To this day I don’t know how or why it went like this. Why the hell was I getting all the grief? I’d done nothing wrong. Not that I wanted Caitlin derided or scorned either; I hated all that ‘she’s a slut’ junk. I didn’t want anything to happen to her, only that she’d get back with me and try to move on from it. At that point, I was still willing to try. To forgive, I think, if she’d given me the chance.
For whatever reason, the hive mind decided to pick on me, and like I say, I can’t explain it. Maybe it was collective revenge for my cheek in going with a girl like Caitlin in the first place. Maybe it was the orchestrated masterplan of some unknown weirdo who bore a grudge. Maybe it was conscious, maybe not.
Maybe it was simply my turn. Or blind chance.
The funny thing is, I hadn’t been bullied particularly up till then. Yes, I was a nerd, but so were lots of kids. Since childhood I’d been more or less left alone. I got the odd belt on the playground and was slagged from time to time for being poor or skinny or whatever, but nothing serious.
Now, though, it was serious. It was unrelenting, and soon escalated into physical attacks.
John Rattigan was the ringleader, unsurprisingly. He was a violent animal anyway, and probably held no more ill will towards me than any other victim – Rattigan wasn’t choosy about who he bullied.

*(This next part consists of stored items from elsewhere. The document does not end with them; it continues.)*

/-- Pending accesses `l` on the core with owned units, and the event that performs an element of access 3. -/
def ordering (l : List Access) : State := { sts b0 with acc := l, nextId := 4, cur := { ev := { idx := 3, quad := 0 } } }
def spElem (off : Nat) : Elem := plainElem (.sp 5 off) 4 .sp true [1, 2, 3, 4]
def rcElem (g : Nat) : Elem := plainElem (.mem 1 0 (0x20000 + g) (0x40000 + g) 0) 4 .rc true [1, 2, 3, 4]
/-- A store behind an earlier one at its place, beside one on an SO page, beside one in scratchpad, behind an acquire, a release behind a store, a store
behind a FENCE of writes, a release behind a store that another stream has shown its seat; a signal, a FENCE and a landed block behind a store; a
store on an RC and one on an SO page for the scope of its cluster. -/
theorem witness_AccessOrder :
    let a : Access := { pending with id := 3 }
    (∀ x z : Elem, (ordering [{ a with id := 1, elems := [z] }, { a with elems := [x] }]).acc.find? (fun u => u.id == 3) = some { a with elems := [x] }) ∧
    ((spElem 0x2000).loc.overlaps 4 (spElem 0x2003).loc 4 = true ∧ (spElem 0x2000).loc.overlaps 4 (spElem 0x2004).loc 4 = false ∧ (spElem 0x2004).ord = .sp ∧
      memElem.ord = .so ∧ (rcElem 0).ord ≠ .uo ∧ (rcElem 0).done = false ∧ (rcElem 0).seen = 0 ∧ a.inst = 0) ∧
    ({ a with acq := true, scope := .system } : Access).scope ≠ .stream ∧ (rcElem 0).at .seat = false ∧
    (let f : Access := { a with id := 2, kind := .fence 0xF, scope := .system, elems := [] }
     let s := ordering [{ a with id := 1, elems := [rcElem 0] }, f, { a with elems := [rcElem 64] }]
     f ∈ s.acc ∧ f.kind = .fence 0xF ∧ f.scope ≠ .stream ∧ (0xF : BitVec 4).getLsbD 3 = true ∧ (rcElem 0).write = true ∧ (rcElem 0).at f.scope = false) ∧
    (let z := { rcElem 0 with seen := 3 }
     let o : Access := { a with id := 1, job := 8, seat := 2, elems := [z] }
     o.job ≠ a.job ∧ o.showsTo a.core a.seat z = true ∧ z.at .system = false ∧ (rcElem 64).ord ≠ .uo) ∧
    (let g : Access := { a with kind := .sigset, elems := [] }
     (ordering [pending, g]).acc.find? (fun u => u.id == 3) = some g ∧ pending.job = g.job ∧ pending.id < g.id ∧ (spElem 0x2000).done = false ∧
       (ordering [pending, { g with kind := .fence 0xC, scope := .seat }]).acc.find? (fun u => u.id == 3) = some { g with kind := .fence 0xC, scope := .seat } ∧
       (spElem 0x2000).at .seat = false) ∧
    (let e : Elem := { rcElem 64 with done := true }
     let l : Access := { a with kind := .blockLoad (.av 0) .b8 false, elems := [e] }
     let s := { ordering [{ a with id := 1, elems := [rcElem 0] }, l] with cur := { ev := { idx := 3, quad := 1 } } }
     s.acc.find? (fun u => u.id == s.cur.ev.idx) = some l ∧ l.elems[s.cur.ev.quad]? = none ∧ l.elems.all (·.done) = true ∧
       (s.findJob 7).isSome = true) ∧
    (let s := { ordering [{ a with elems := [rcElem 0] }] with cur := { ev := { idx := 3, quad := 0, val := 3 } } }
     s.acc.find? (fun u => u.id == s.cur.ev.idx) = some { a with elems := [rcElem 0] } ∧ s.cur.ev.val.toNat = 3 ∧ (rcElem 0).poison = false ∧
       s.mustWait 5 1 7 .c 3 0 none false (rcElem 0) = false ∧ s.lineTaken 7 .c (rcElem 0).loc = false ∧ (rcElem 0).ord ≠ .so) := by
  refine ⟨fun _ _ => rfl, by decide +kernel, by decide, by decide, by decide +kernel, by decide +kernel, by decide +kernel, by decide +kernel, by decide +kernel⟩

But that didn’t stop him decking me at least once a week, and others followed.
I had my head scraped along a wall and forced down into a urinal. My schoolbag and books were destroyed several times. I was punched, kicked, had half my hair sheared off. I lost three teeth from three separate blows, one with the top end of a hurley. I couldn’t see properly out of my eye for a week after someone threw chemical powder in it, something stolen from the school lab.
On it went. Mostly verbal bullying, sometimes physical. The physical assaults hurt, but the other stuff really tore me apart. I felt so foolish and humiliated all the time, my self-esteem gone through the floor, my existence starting to seem pointless.
I didn’t fight back. Even if I was naturally brave, which I wasn’t, I wouldn’t have retaliated. I couldn’t. It was too much, almost overwhelming. Like trying to stop the Atlantic tide.
Not every kid was involved but lots were, if not most. Christ, even the ones who got bullied themselves found a target in me. I really was at the bottom of the food chain. Almost everyone turned on me and rejected me, except Podsy. He proudly, publicly, remained my friend. He got picked on too for that, but Podsy stood tough, he stayed true to himself.
In fairness, Tommy Fox wasn’t really a part of it either, nor was Sláine McAuley. She’d left school by then anyway, but even before she always seemed somehow distant from other students in school, more mature; she hadn’t much to do with them. Sláine kept to herself.
Caitlin didn’t try to stop the bullying, but to her credit, didn’t join in either. That was something, a small something. It wasn’t her fault really; she’d caused it but she wasn’t behind it, as such …
Still. It was as if, when she shifted that boy, she suddenly realised just how out of her league I was, and actually, yeah, her friends had been right when they asked what the hell she was doing with a yoke like me. She couldn’t get shot of me quickly enough.
I didn’t bother telling my parents about any of this. I didn’t want them to worry. Besides, part of me, a little wormy voice in my inner ear, insisted I was getting what I deserved anyway. Why else would it be happening? Because I was a worthless speck of dirt, and that’s what they got: a fist in the mouth or a head full of disdain.
So how’s that for a double whammy: I had my heart broken and was turned into the biggest asshole on the planet, all in one wonderful summer. The teen movie from hell, and I was stuck in the starring role.
Finally, by some point in September, I’d had enough – and wanted it all to end.